Kunst-Taschen Produktvergleich

Mittwoch, 19. August 2009 von Thomas Büdinger

In der Vergangenheit überlegte ich immer wieder, ob man meine Arbeiten in irgendeiner Form auf eine Tasche drucken könnte. Die farbenfrohen und „etwas anderen“ Motive eignen sich prima, um Gebrauchsgegenstände des Alltags zu verzieren. Vor gut zweieinhalb Jahren hatte ich die erste Tasche bei Cays im Internet bestellt. Cays bietet die Möglichkeit ein Motiv hochzuladen und die Tasche wirklich individuell zu gestalten. Nicht nur die Klappe sondern alle Seiten der Tasche können nach eigenem Gusto zusammengestellt werden, wenn man eine Vorlage gestaltet. Vor knapp zwei Wochen habe ich dann einen weiteren Testkauf getätigt, diesmal bei Berlinbag, ebenfalls per Internetbestellung. Nun dachte ich wäre es an der Zeit, diese beiden Taschen einmal direkt zu vergleichen.

Der Produktvergleich

Zunächst einmal möchte ich sagen, dass dieser Produktvergleich meine rein subjektive Meinung widerspiegelt und auf meinen persönlichen Erfahrungen mit den Taschen beruht.

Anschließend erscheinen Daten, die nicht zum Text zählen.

-- ==== Sys2Proof/Tests/Slice0.lean ====
section
/-!
SUPPORT. The model's own tests: an ill-formed command for each check of WellFormed, for each statement of Certificates/Slice0 operands and a state that meet its
hypotheses, and results worked out by hand from the rules.
-/
namespace Sys2Proof.Tests
set_option Elab.async false
open Sys2Proof.Machine

/-! ## Small states -/

/-- An instruction word of values at bit positions. -/
def word (l : List (Nat × Nat)) : IWord := BitVec.ofNat 56 (l.foldl (fun n e => n + e.1 * 2 ^ e.2) 0)

/-- A core in RUN at the first address of its program. -/
def runs : Core := { mode := .run, pc := 0x200 }

/-- The reset state with core 0 as given. -/
def one (k : Core) : State := { State.reset with cores := [(0, k)] }

/-- The state with register fields set: page, field, index, value. -/
def sets (l : List (Nat × Field × Nat × Nat)) (s : State) : State := l.foldl (fun s e => setF e.1 e.2.1 e.2.2.2 s e.2.2.1) s

/-- An address-mode generator g of core 0: base, log2 of the element's size, count. -/
def gen (g base size n : Nat) (s : State) : State :=
  let p := vecPage 0
  sets [(p, Vec.genBase, g, base), (p, Vec.genEsize, g, size), (p, Vec.genCount0, g, n), (p, Vec.genCount1, g, 1), (p, Vec.genCount2, g, 1),
    (p, Vec.genStride0, g, 2 ^ size)] s

/-- Where nothing is damaged, every generator's words are clean, and no damaged word is written in part. -/
theorem genClean_of (c : Nat) (g : List Nat) (first n : Nat) (s : State) (h : s.damage = []) : genClean c g first n s := Or.inr fun _ _ _ => by simp [damageIn, h]
theorem wholeWords_of (s : State) (a n : Nat) (h : s.damage = []) : wholeWords s a n := by simp [wholeWords, damageIn, h]

/-! ## Ill-formed commands -/

theorem test_set_mod_refused : wellFormed (.merge 0 (word [(2, 32)])) = false ∧ wellFormed (.join 0 (word [(3, 32)])) = false := by decide +kernel
theorem test_mere_request_refused : wellFormed (.mereRequest 0 (.write 31 [1, 2]) .good) = false ∧ wellFormed (.mereRequest 0 (.write 0 []) .good) = false := by decide +kernel

theorem test_frame_refused : let f : Frame := { parity := false, fcs := true, fecCe := 0, fecUc := 0, sec := none, dmac := 7, vid := 1, plain := true, saddr := 9, sum := true, udp := 47311, ce := false, bytes := [], pause := none, daddr := 0 };
    wellFormed (.frameReceive 0 { f with bytes := List.replicate 9171 0 }) = false ∧ wellFormed (.frameReceive 0 { f with bytes := List.replicate 9170 0 }) = true := by decide +kernel
theorem test_debug_refused : wellFormed (.debugConnectorAccess (.regRead 2)) = false ∧ wellFormed (.debugConnectorAccess (.regWrite 1 0)) = false ∧ wellFormed (.debugConnectorAccess (.memRead 0 0)) = false ∧
    wellFormed (.debugConnectorAccess (.memWrite 0 [])) = false ∧ wellFormed (.debugConnectorAccess (.memWrite 0 (List.replicate 257 0))) = false := by decide +kernel
theorem test_wave_refused : wellFormed (.clusterWave [⟨1, none, [], 0⟩, ⟨1, none, [], 0⟩]) = false ∧ wellFormed (.clusterWave [⟨1, none, [2, 2], 0⟩]) = false := by decide +kernel
theorem test_bars_refused : wellFormed (.barLost 0 .low 290) = false ∧ wellFormed (.barLost 0 .overvolt 420) = false ∧ wellFormed (.barReversed 1 .reversed 10) = false := by decide +kernel
theorem test_lists_refused : wellFormed (.stepSwitch [3, 3]) = false ∧ wellFormed (.bulkEnable [71, 71] 0) = false ∧ wellFormed (.weightRefit 0 [1, 2, 3, 4, 5, 6, 7] 0) = false := by decide +kernel
theorem test_keys_refused : wellFormed (.steerTable (some [])) = false ∧ wellFormed (.steerTable (some (List.replicate 129 0))) = false ∧ wellFormed (.macsecKey (some (List.replicate 31 0))) = false := by decide +kernel

/-! ## Operands and states that meet the statements' hypotheses: tile programs -/

/-- AluResults, with MOD [0] 0 and 1 and register 31. -/
theorem witness_AluResults : let w0 := word [(31, 51), (1, 46), (2, 41)]; let w1 := word [(0, 51), (31, 46), (1, 32), (0xFFFFFFFF, 0)];
    fMod w0 ≤ 1 ∧ Ready 0 (aluUsed w0) (aluReads w0) w0 (one runs) (fRd w0) ∧ fMod w1 = 1 ∧ Ready 0 (aluUsed w1) (aluReads w1) w1 (one runs) (fRd w1) := by
  unfold Ready; decide +kernel

theorem witness_ScalarMoves : let s := one runs;
    Ready 0 [] [] (word []) s ∧ Ready 0 [pRa, pImm] [fRa (word [(3, 46), (9, 0)])] (word [(3, 46), (9, 0)]) s ∧
    Ready 0 [pRd, pImm] [] (word [(31, 51), (0x80000000, 0)]) s 31 ∧ Ready 0 [pRd, pRa, pImm] [4] (word [(1, 51), (4, 46), (7, 0)]) s 1 ∧
    Ready 0 [pRd] [] (word [(31, 51)]) s 31 := by
  unfold Ready; decide +kernel

/-- LoadsAndStores: loads at the last aligned address of the scratchpad. -/
theorem witness_LoadsAndStores_loads : let s := one runs; let w := fun n => word [(1, 51), (2, 46), (spmSize - n, 0)]; let a := fun n => (sreg (getCore s 0) (fRa (w n)) + fImmS (w n)).toNat;
    ∀ n ∈ [8, 4], Ready 0 [pRd, pRa, pImm] [fRa (w n)] (w n) s 1 ∧ a n % n = 0 ∧ a n + n ≤ spmSize ∧ damageIn s (spmBase 0 + a n) n = [] := by
  unfold Ready; decide +kernel

/-- LoadsAndStores: ST and STW at the last aligned address, VST of 256 bytes at the last aligned to 64. -/
theorem witness_LoadsAndStores_stores : let s := one runs; let a := fun w r => (sreg (getCore s 0) r + fImmS w).toNat;
    (∀ n ∈ [8, 4], let w := word [(2, 46), (3, 41), (spmSize - n, 0)]; Ready 0 [pRa, pRb, pImm] [fRa w, fRb w] w s ∧ a w (fRa w) % n = 0 ∧ a w (fRa w) + n ≤ spmSize) ∧
    s.damage = [] ∧ (let w := word [(31, 46), (3, 41), (6, 32), (spmSize - 256, 0)]; vecType (fMod w) = some .int8 ∧
      Ready 0 [pRa, pRb, pMod, pImm] [32 + fRa w, fRb w] w s ∧ a w (fRb w) % 64 = 0 ∧ a w (fRb w) + fmtBytes .int8 * active (getCore s 0) .int8 ≤ spmSize) := by
  unfold Ready; decide +kernel

/-- BranchesAndLoops: each condition taken, backward to the first legal target, and not taken. -/
theorem witness_BranchesAndLoops_branches : let w := word [(1, 46), (2, 41), (0xFFFFFFFF, 0)];
    ∀ e ∈ branchOps, ∃ x ∈ [(0, 0), (1, 0), (0, 1), (0, 2 ^ 64 - 1)], ∃ y ∈ [(0, 0), (1, 0), (0, 1)],
      (∀ v ∈ [x, y], Ready 0 [pRa, pRb, pImm] [fRa w, fRb w] w (one { runs with pc := 0x208, sregs := [(1, BitVec.ofNat 64 v.1), (2, BitVec.ofNat 64 v.2)] })) ∧
      e.2 (BitVec.ofNat 64 x.1) (BitVec.ofNat 64 x.2) = true ∧ e.2 (BitVec.ofNat 64 y.1) (BitVec.ofNat 64 y.2) = false ∧
      ((0x200 : Nat) : Int) = ((0x208 : Nat) : Int) + 8 * (fImmS w).toInt ∧ goodTarget 0x200 = true := by
  unfold Ready; decide +kernel

/-- BranchesAndLoops: a jump to the last instruction of the memory, a return to it, a fourth level that ends with the third, and a count of zero. -/
theorem witness_BranchesAndLoops_jumps : let l : LoopLevel := ⟨0x200, 0x218, 2⟩; let s := one { runs with pc := 0x208, sregs := [(1, 0x1FFF8)], loops := [l, l, l] };
    (let w := word [(31, 51), ((0x1FFF8 - 0x208) / 8, 0)]; ((0x1FFF8 : Nat) : Int) = ((0x208 : Nat) : Int) + 8 * (fImmS w).toInt ∧ goodTarget 0x1FFF8 = true ∧ Ready 0 [pRd, pImm] [] w s 31) ∧
    (let w := word [(1, 46)]; goodTarget (sreg (getCore s 0) (fRa w)).toNat = true ∧ Ready 0 [pRa] [fRa w] w s) ∧
    (∀ r ∈ [0, 1], let w := word [(r, 46), (1, 0)]; Ready 0 [pRa, pImm] [fRa w] w s ∧ (getCore s 0).loops.length < 4 ∧ 1 ≤ fImm w ∧ fImm w ≤ 4096 ∧
      (∀ l ∈ (getCore s 0).loops.head?, (getCore s 0).pc + 8 + 8 * fImm w ≤ l.stop)) := by
  unfold Ready; decide +kernel

theorem witness_VectorLanes : let s := one { runs with vl := 0 }; let w := word [(31, 51), (30, 46), (29, 41), (6, 32)]; let v := word [(31, 51), (30, 46), (29, 41), (28, 36), (3, 32)];
    vecArith (fMod w) = some .int8 ∧ Ready 0 [pRd, pRa, pRb, pMod] [32 + fRa w, 32 + fRb w] w s ∧
    vecArith (fMod v) = some .bf16 ∧ Ready 0 [pRd, pRa, pRb, pRc, pMod] [32 + fRa v, 32 + fRb v, 32 + fRc v] v s := by
  unfold Ready; decide +kernel

/-- VectorConversions: FP8 to FP32 in the last quarter, and a transcendental of FP32. -/
theorem witness_VectorConversions : let s := one runs; let w := word [(1, 51), (2, 46), (1, 32), (5 + 3 * 2 ^ 4 + 2 ^ 8, 0)]; let v := word [(1, 51), (2, 46), (5, 32)];
    vecType (fMod w) = some .e4m3 ∧ vecType (wf w 0 4) = some .fp32 ∧
    wf w 4 2 < max (laneCount .e4m3) (laneCount .fp32) / min (laneCount .e4m3) (laneCount .fp32) ∧
    Ready 0 [pRd, pRa, pMod, (0, 4), (4, 2), (8, 1)] [32 + fRa w] w s ∧ vecTrans (fMod v) = some .fp32 ∧ Ready 0 [pRd, pRa, pMod] [32 + fRa v] v s := by
  unfold Ready; decide +kernel

theorem witness_VectorReductions : let s := one { runs with vl := 0 }; let w := word [(1, 51), (2, 46), (8, 32)]; let v := word [(1, 51), (2, 46), (3, 41), (5, 32)];
    vecArith (fMod w) = some .int32 ∧ Ready 0 [pRd, pRa, pMod] [32 + fRa w] w s 1 ∧ (List.range (active (getCore s 0) .int32)) = [] ∧
    vecArith (fMod v) = some .fp32 ∧ Ready 0 [pRd, pRa, pRb, pMod] [32 + fRa v, fRb v] v (one runs) 1 := by
  unfold Ready; decide +kernel

/-- VectorMoves: the last 256 bytes of the scratchpad, and the last lane. -/
theorem witness_VectorMoves : let s := one runs; let w := word [(31, 51), (2, 46), (1, 32), (spmSize - 256, 0)]; let a := (sreg (getCore s 0) (fRa w) + fImmS w).toNat;
    let b := word [(31, 51), (2, 46), (2, 32)]; let e := word [(31, 51), (2, 46), (2, 32), (255, 0)];
    vecType (fMod w) = some .e4m3 ∧ Ready 0 [pRd, pRa, pMod, pImm] [fRa w] w s ∧ a % 64 = 0 ∧ a + 256 ≤ spmSize ∧ damageIn s (spmBase 0 + a) 256 = [] ∧
    vecType (fMod b) = some .e5m2 ∧ Ready 0 [pRd, pRa, pMod] [fRa b] b s ∧
    vecType (fMod e) = some .e5m2 ∧ fImm e < laneCount .e5m2 ∧ Ready 0 [pRd, pRa, pMod, pImm] [32 + fRa e] e s 31 ∧
    Ready 0 [pRa] [fRa (word [(31, 46)])] (word [(31, 46)]) s := by
  unfold Ready; decide +kernel

/-- SetIssue: JOIN with 64-bit keys and the key output, one operation already in the unit. -/
theorem witness_SetIssue : let g := captureGen (gen 0 0 3 4 State.reset) 0 0; let o : SetOp := ⟨0, 0, 0, 0, 5, g, g, g, g, false, false, 0x200⟩;
    let s := gen 3 3072 3 4 (gen 2 2048 3 4 (gen 1 1024 3 4 (gen 0 0 3 4 (one { runs with setq := [o] })))); let k := getCore s 0;
    let w := word [(1, 51), (2, 46), (3, 41), (4, 36), (4, 32), (0 + 1 * 16 + 2 * 256 + 3 * 4096 + 3 * 65536, 0)];
    wf w 16 1 = 1 ∧ Ready 0 [pRd, pRa, pRb, pRc, pMod, (0, 18)] [fRa w, fRb w, fRc w] w s (fRd w) ∧ fMod w = 4 ∧ k.setq.length < 2 ∧ (fImm w).testBit 17 = true ∧ (fImm w).testBit 16 = true ∧
    genSuits (captureGen s 0 (wf w 0 4)) false 3 = true ∧ genSuits (captureGen s 0 (wf w 4 4)) false 3 = true ∧ genSuits (captureGen s 0 (wf w 8 4)) true 3 = true ∧
    genSuits (captureGen s 0 (wf w 12 4)) true 3 = true := by
  unfold Ready; decide +kernel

Cays Tasche mit Roaring Deer

cays

Berlinbag mit Rosen

berlinbag

Der erste Eindruck

Die Berlinbag ist auf den ersten Eindruck sehr viel wertiger als die Cays Tasche. Das hat mit mehreren Faktoren zu tun und macht sich über die Summe der Unterschiede fest. Am auffälligsten ist allerdings der Unterschied im Druck und im Material.

Der Druck

Der Druck der Berlinbag ist sehr brilliant und wenig pixelig. Die Motive sind sehr unterschiedlich, aber die Rosen springen einem direkt ins Auge. Der Hirsch auf der Cays Tasche war von Anfang an immer leicht blass und sehr pixelig. Ohne Frage kommt die Berlinbag attraktiver rüber.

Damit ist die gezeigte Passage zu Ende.